## Task description
When you find the line with "(s.setFloe x).jobs = s.jobs := rfl" among the records below, reproduce it and each line after it exactly, ending with the line with "(s.setFloe x).time = s.time := rfl".

-------

/-! ## State.setLaunch -/

@[simp] theorem State.setLaunch_cur (s : State) (x : Launch) : (s.setLaunch x).cur = s.cur := rfl
@[simp] theorem State.setLaunch_ctxs (s : State) (x : Launch) : (s.setLaunch x).ctxs = s.ctxs := rfl
@[simp] theorem State.setLaunch_cores (s : State) (x : Launch) : (s.setLaunch x).cores = s.cores := rfl
@[simp] theorem State.setLaunch_clusters (s : State) (x : Launch) : (s.setLaunch x).clusters = s.clusters := rfl
@[simp] theorem State.setLaunch_mem (s : State) (x : Launch) : (s.setLaunch x).mem = s.mem := rfl
@[simp] theorem State.setLaunch_tags (s : State) (x : Launch) : (s.setLaunch x).tags = s.tags := rfl
@[simp] theorem State.setLaunch_errors (s : State) (x : Launch) : (s.setLaunch x).errors = s.errors := rfl
@[simp] theorem State.setLaunch_stores (s : State) (x : Launch) : (s.setLaunch x).stores = s.stores := rfl
@[simp] theorem State.setLaunch_mesh (s : State) (x : Launch) : (s.setLaunch x).mesh = s.mesh := rfl
@[simp] theorem State.setLaunch_jobs (s : State) (x : Launch) : (s.setLaunch x).jobs = s.jobs := rfl
@[simp] theorem State.setLaunch_fills (s : State) (x : Launch) : (s.setLaunch x).fills = s.fills := rfl
@[simp] theorem State.setLaunch_gens (s : State) (x : Launch) : (s.setLaunch x).gens = s.gens := rfl
@[simp] theorem State.setLaunch_notices (s : State) (x : Launch) : (s.setLaunch x).notices = s.notices := rfl
@[simp] theorem State.setLaunch_tvec (s : State) (x : Launch) : (s.setLaunch x).tvec = s.tvec := rfl
@[simp] theorem State.setLaunch_bindings (s : State) (x : Launch) : (s.setLaunch x).bindings = s.bindings := rfl
@[simp] theorem State.setLaunch_parts (s : State) (x : Launch) : (s.setLaunch x).parts = s.parts := rfl
@[simp] theorem State.setLaunch_slots (s : State) (x : Launch) : (s.setLaunch x).slots = s.slots := rfl
@[simp] theorem State.setLaunch_images (s : State) (x : Launch) : (s.setLaunch x).images = s.images := rfl
@[simp] theorem State.setLaunch_floes (s : State) (x : Launch) : (s.setLaunch x).floes = s.floes := rfl
@[simp] theorem State.setLaunch_heldFloe (s : State) (x : Launch) : (s.setLaunch x).heldFloe = s.heldFloe := rfl
@[simp] theorem State.setLaunch_localFloe (s : State) (x : Launch) : (s.setLaunch x).localFloe = s.localFloe := rfl
@[simp] theorem State.setLaunch_domains (s : State) (x : Launch) : (s.setLaunch x).domains = s.domains := rfl
@[simp] theorem State.setLaunch_decrements (s : State) (x : Launch) : (s.setLaunch x).decrements = s.decrements := rfl
@[simp] theorem State.setLaunch_time (s : State) (x : Launch) : (s.setLaunch x).time = s.time := rfl
@[simp] theorem State.setLaunch_pkg (s : State) (x : Launch) : (s.setLaunch x).pkg = s.pkg := rfl
@[simp] theorem State.setLaunch_outbox (s : State) (x : Launch) : (s.setLaunch x).outbox = s.outbox := rfl
@[simp] theorem State.setLaunch_vcycle (s : State) (x : Launch) : (s.setLaunch x).vcycle = s.vcycle := rfl
@[simp] theorem State.setLaunch_nTime (s : State) (x : Launch) : (s.setLaunch x).nTime = s.nTime := rfl
@[simp] theorem State.setLaunch_bTime (s : State) (x : Launch) : (s.setLaunch x).bTime = s.bTime := rfl
@[simp] theorem State.setLaunch_issued (s : State) (x : Launch) : (s.setLaunch x).issued = s.issued := rfl
@[simp] theorem State.setLaunch_closed (s : State) (x : Launch) : (s.setLaunch x).closed = s.closed := rfl
@[simp] theorem State.setLaunch_portQueue (s : State) (x : Launch) : (s.setLaunch x).portQueue = s.portQueue := rfl
@[simp] theorem State.setLaunch_undo (s : State) (x : Launch) : (s.setLaunch x).undo = s.undo := rfl
@[simp] theorem State.setLaunch_nextId (s : State) (x : Launch) : (s.setLaunch x).nextId = s.nextId := rfl
@[simp] theorem State.setLaunch_free (s : State) (x : Launch) : (s.setLaunch x).free = s.free := rfl
@[simp] theorem State.setLaunch_turns (s : State) (x : Launch) : (s.setLaunch x).turns = s.turns := rfl

/-! ## State.setFloe -/

@[simp] theorem State.setFloe_cur (s : State) (x : Floe) : (s.setFloe x).cur = s.cur := rfl
@[simp] theorem State.setFloe_ctxs (s : State) (x : Floe) : (s.setFloe x).ctxs = s.ctxs := rfl
@[simp] theorem State.setFloe_cores (s : State) (x : Floe) : (s.setFloe x).cores = s.cores := rfl
@[simp] theorem State.setFloe_clusters (s : State) (x : Floe) : (s.setFloe x).clusters = s.clusters := rfl
@[simp] theorem State.setFloe_mem (s : State) (x : Floe) : (s.setFloe x).mem = s.mem := rfl
@[simp] theorem State.setFloe_tags (s : State) (x : Floe) : (s.setFloe x).tags = s.tags := rfl
@[simp] theorem State.setFloe_errors (s : State) (x : Floe) : (s.setFloe x).errors = s.errors := rfl
@[simp] theorem State.setFloe_stores (s : State) (x : Floe) : (s.setFloe x).stores = s.stores := rfl
@[simp] theorem State.setFloe_mesh (s : State) (x : Floe) : (s.setFloe x).mesh = s.mesh := rfl
@[simp] theorem State.setFloe_jobs (s : State) (x : Floe) : (s.setFloe x).jobs = s.jobs := rfl
@[simp] theorem State.setFloe_fills (s : State) (x : Floe) : (s.setFloe x).fills = s.fills := rfl
@[simp] theorem State.setFloe_gens (s : State) (x : Floe) : (s.setFloe x).gens = s.gens := rfl
@[simp] theorem State.setFloe_notices (s : State) (x : Floe) : (s.setFloe x).notices = s.notices := rfl
@[simp] theorem State.setFloe_tvec (s : State) (x : Floe) : (s.setFloe x).tvec = s.tvec := rfl
@[simp] theorem State.setFloe_bindings (s : State) (x : Floe) : (s.setFloe x).bindings = s.bindings := rfl
@[simp] theorem State.setFloe_parts (s : State) (x : Floe) : (s.setFloe x).parts = s.parts := rfl
@[simp] theorem State.setFloe_slots (s : State) (x : Floe) : (s.setFloe x).slots = s.slots := rfl
@[simp] theorem State.setFloe_launches (s : State) (x : Floe) : (s.setFloe x).launches = s.launches := rfl
@[simp] theorem State.setFloe_images (s : State) (x : Floe) : (s.setFloe x).images = s.images := rfl
@[simp] theorem State.setFloe_heldFloe (s : State) (x : Floe) : (s.setFloe x).heldFloe = s.heldFloe := rfl
@[simp] theorem State.setFloe_localFloe (s : State) (x : Floe) : (s.setFloe x).localFloe = s.localFloe := rfl
@[simp] theorem State.setFloe_domains (s : State) (x : Floe) : (s.setFloe x).domains = s.domains := rfl
@[simp] theorem State.setFloe_decrements (s : State) (x : Floe) : (s.setFloe x).decrements = s.decrements := rfl
@[simp] theorem State.setFloe_time (s : State) (x : Floe) : (s.setFloe x).time = s.time := rfl
@[simp] theorem State.setFloe_pkg (s : State) (x : Floe) : (s.setFloe x).pkg = s.pkg := rfl
@[simp] theorem State.setFloe_outbox (s : State) (x : Floe) : (s.setFloe x).outbox = s.outbox := rfl
@[simp] theorem State.setFloe_vcycle (s : State) (x : Floe) : (s.setFloe x).vcycle = s.vcycle := rfl
@[simp] theorem State.setFloe_nTime (s : State) (x : Floe) : (s.setFloe x).nTime = s.nTime := rfl
@[simp] theorem State.setFloe_bTime (s : State) (x : Floe) : (s.setFloe x).bTime = s.bTime := rfl
@[simp] theorem State.setFloe_issued (s : State) (x : Floe) : (s.setFloe x).issued = s.issued := rfl
@[simp] theorem State.setFloe_closed (s : State) (x : Floe) : (s.setFloe x).closed = s.closed := rfl
@[simp] theorem State.setFloe_portQueue (s : State) (x : Floe) : (s.setFloe x).portQueue = s.portQueue := rfl
@[simp] theorem State.setFloe_undo (s : State) (x : Floe) : (s.setFloe x).undo = s.undo := rfl
@[simp] theorem State.setFloe_nextId (s : State) (x : Floe) : (s.setFloe x).nextId = s.nextId := rfl
@[simp] theorem State.setFloe_free (s : State) (x : Floe) : (s.setFloe x).free = s.free := rfl
@[simp] theorem State.setFloe_turns (s : State) (x : Floe) : (s.setFloe x).turns = s.turns := rfl

/-! ## State.setDomain -/

@[simp] theorem State.setDomain_cur (s : State) (k : Nat) (x : Domain) : (s.setDomain k x).cur = s.cur := rfl
@[simp] theorem State.setDomain_ctxs (s : State) (k : Nat) (x : Domain) : (s.setDomain k x).ctxs = s.ctxs := rfl
@[simp] theorem State.setDomain_cores (s : State) (k : Nat) (x : Domain) : (s.setDomain k x).cores = s.cores := rfl
@[simp] theorem State.setDomain_clusters (s : State) (k : Nat) (x : Domain) : (s.setDomain k x).clusters = s.clusters := rfl
@[simp] theorem State.setDomain_mem (s : State) (k : Nat) (x : Domain) : (s.setDomain k x).mem = s.mem := rfl
@[simp] theorem State.setDomain_tags (s : State) (k : Nat) (x : Domain) : (s.setDomain k x).tags = s.tags := rfl
@[simp] theorem State.setDomain_errors (s : State) (k : Nat) (x : Domain) : (s.setDomain k x).errors = s.errors := rfl
@[simp] theorem State.setDomain_stores (s : State) (k : Nat) (x : Domain) : (s.setDomain k x).stores = s.stores := rfl
@[simp] theorem State.setDomain_mesh (s : State) (k : Nat) (x : Domain) : (s.setDomain k x).mesh = s.mesh := rfl
@[simp] theorem State.setDomain_jobs (s : State) (k : Nat) (x : Domain) : (s.setDomain k x).jobs = s.jobs := rfl
@[simp] theorem State.setDomain_fills (s : State) (k : Nat) (x : Domain) : (s.setDomain k x).fills = s.fills := rfl
@[simp] theorem State.setDomain_gens (s : State) (k : Nat) (x : Domain) : (s.setDomain k x).gens = s.gens := rfl
@[simp] theorem State.setDomain_notices (s : State) (k : Nat) (x : Domain) : (s.setDomain k x).notices = s.notices := rfl
@[simp] theorem State.setDomain_tvec (s : State) (k : Nat) (x : Domain) : (s.setDomain k x).tvec = s.tvec := rfl
@[simp] theorem State.setDomain_bindings (s : State) (k : Nat) (x : Domain) : (s.setDomain k x).bindings = s.bindings := rfl
@[simp] theorem State.setDomain_parts (s : State) (k : Nat) (x : Domain) : (s.setDomain k x).parts = s.parts := rfl
@[simp] theorem State.setDomain_slots (s : State) (k : Nat) (x : Domain) : (s.setDomain k x).slots = s.slots := rfl
@[simp] theorem State.setDomain_launches (s : State) (k : Nat) (x : Domain) : (s.setDomain k x).launches = s.launches := rfl
@[simp] theorem State.setDomain_images (s : State) (k : Nat) (x : Domain) : (s.setDomain k x).images = s.images := rfl
@[simp] theorem State.setDomain_floes (s : State) (k : Nat) (x : Domain) : (s.setDomain k x).floes = s.floes := rfl
@[simp] theorem State.setDomain_heldFloe (s : State) (k : Nat) (x : Domain) : (s.setDomain k x).heldFloe = s.heldFloe := rfl
@[simp] theorem State.setDomain_localFloe (s : State) (k : Nat) (x : Domain) : (s.setDomain k x).localFloe = s.localFloe := rfl
@[simp] theorem State.setDomain_decrements (s : State) (k : Nat) (x : Domain) : (s.setDomain k x).decrements = s.decrements := rfl
@[simp] theorem State.setDomain_time (s : State) (k : Nat) (x : Domain) : (s.setDomain k x).time = s.time := rfl
@[simp] theorem State.setDomain_pkg (s : State) (k : Nat) (x : Domain) : (s.setDomain k x).pkg = s.pkg := rfl
@[simp] theorem State.setDomain_outbox (s : State) (k : Nat) (x : Domain) : (s.setDomain k x).outbox = s.outbox := rfl
@[simp] theorem State.setDomain_vcycle (s : State) (k : Nat) (x : Domain) : (s.setDomain k x).vcycle = s.vcycle := rfl
@[simp] theorem State.setDomain_nTime (s : State) (k : Nat) (x : Domain) : (s.setDomain k x).nTime = s.nTime := rfl
@[simp] theorem State.setDomain_bTime (s : State) (k : Nat) (x : Domain) : (s.setDomain k x).bTime = s.bTime := rfl
@[simp] theorem State.setDomain_issued (s : State) (k : Nat) (x : Domain) : (s.setDomain k x).issued = s.issued := rfl
@[simp] theorem State.setDomain_closed (s : State) (k : Nat) (x : Domain) : (s.setDomain k x).closed = s.closed := rfl
@[simp] theorem State.setDomain_portQueue (s : State) (k : Nat) (x : Domain) : (s.setDomain k x).portQueue = s.portQueue := rfl
@[simp] theorem State.setDomain_undo (s : State) (k : Nat) (x : Domain) : (s.setDomain k x).undo = s.undo := rfl
@[simp] theorem State.setDomain_nextId (s : State) (k : Nat) (x : Domain) : (s.setDomain k x).nextId = s.nextId := rfl
@[simp] theorem State.setDomain_free (s : State) (k : Nat) (x : Domain) : (s.setDomain k x).free = s.free := rfl
@[simp] theorem State.setDomain_turns (s : State) (k : Nat) (x : Domain) : (s.setDomain k x).turns = s.turns := rfl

-------

## Answer section
@[simp] theorem State.setFloe_jobs (s : State) (x : Floe) : (s.setFloe x).jobs = s.jobs := rfl
@[simp] theorem State.setFloe_fills (s : State) (x : Floe) : (s.setFloe x).fills = s.fills := rfl
@[simp] theorem State.setFloe_gens (s : State) (x : Floe) : (s.setFloe x).gens = s.gens := rfl
@[simp] theorem State.setFloe_notices (s : State) (x : Floe) : (s.setFloe x).notices = s.notices := rfl
@[simp] theorem State.setFloe_tvec (s : State) (x : Floe) : (s.setFloe x).tvec = s.tvec := rfl
@[simp] theorem State.setFloe_bindings (s : State) (x : Floe) : (s.setFloe x).bindings = s.bindings := rfl
@[simp] theorem State.setFloe_parts (s : State) (x : Floe) : (s.setFloe x).parts = s.parts := rfl
@[simp] theorem State.setFloe_slots (s : State) (x : Floe) : (s.setFloe x).slots = s.slots := rfl
@[simp] theorem State.setFloe_launches (s : State) (x : Floe) : (s.setFloe x).launches = s.launches := rfl
@[simp] theorem State.setFloe_images (s : State) (x : Floe) : (s.setFloe x).images = s.images := rfl
@[simp] theorem State.setFloe_heldFloe (s : State) (x : Floe) : (s.setFloe x).heldFloe = s.heldFloe := rfl
@[simp] theorem State.setFloe_localFloe (s : State) (x : Floe) : (s.setFloe x).localFloe = s.localFloe := rfl
@[simp] theorem State.setFloe_domains (s : State) (x : Floe) : (s.setFloe x).domains = s.domains := rfl
@[simp] theorem State.setFloe_decrements (s : State) (x : Floe) : (s.setFloe x).decrements = s.decrements := rfl
@[simp] theorem State.setFloe_time (s : State) (x : Floe) : (s.setFloe x).time = s.time := rfl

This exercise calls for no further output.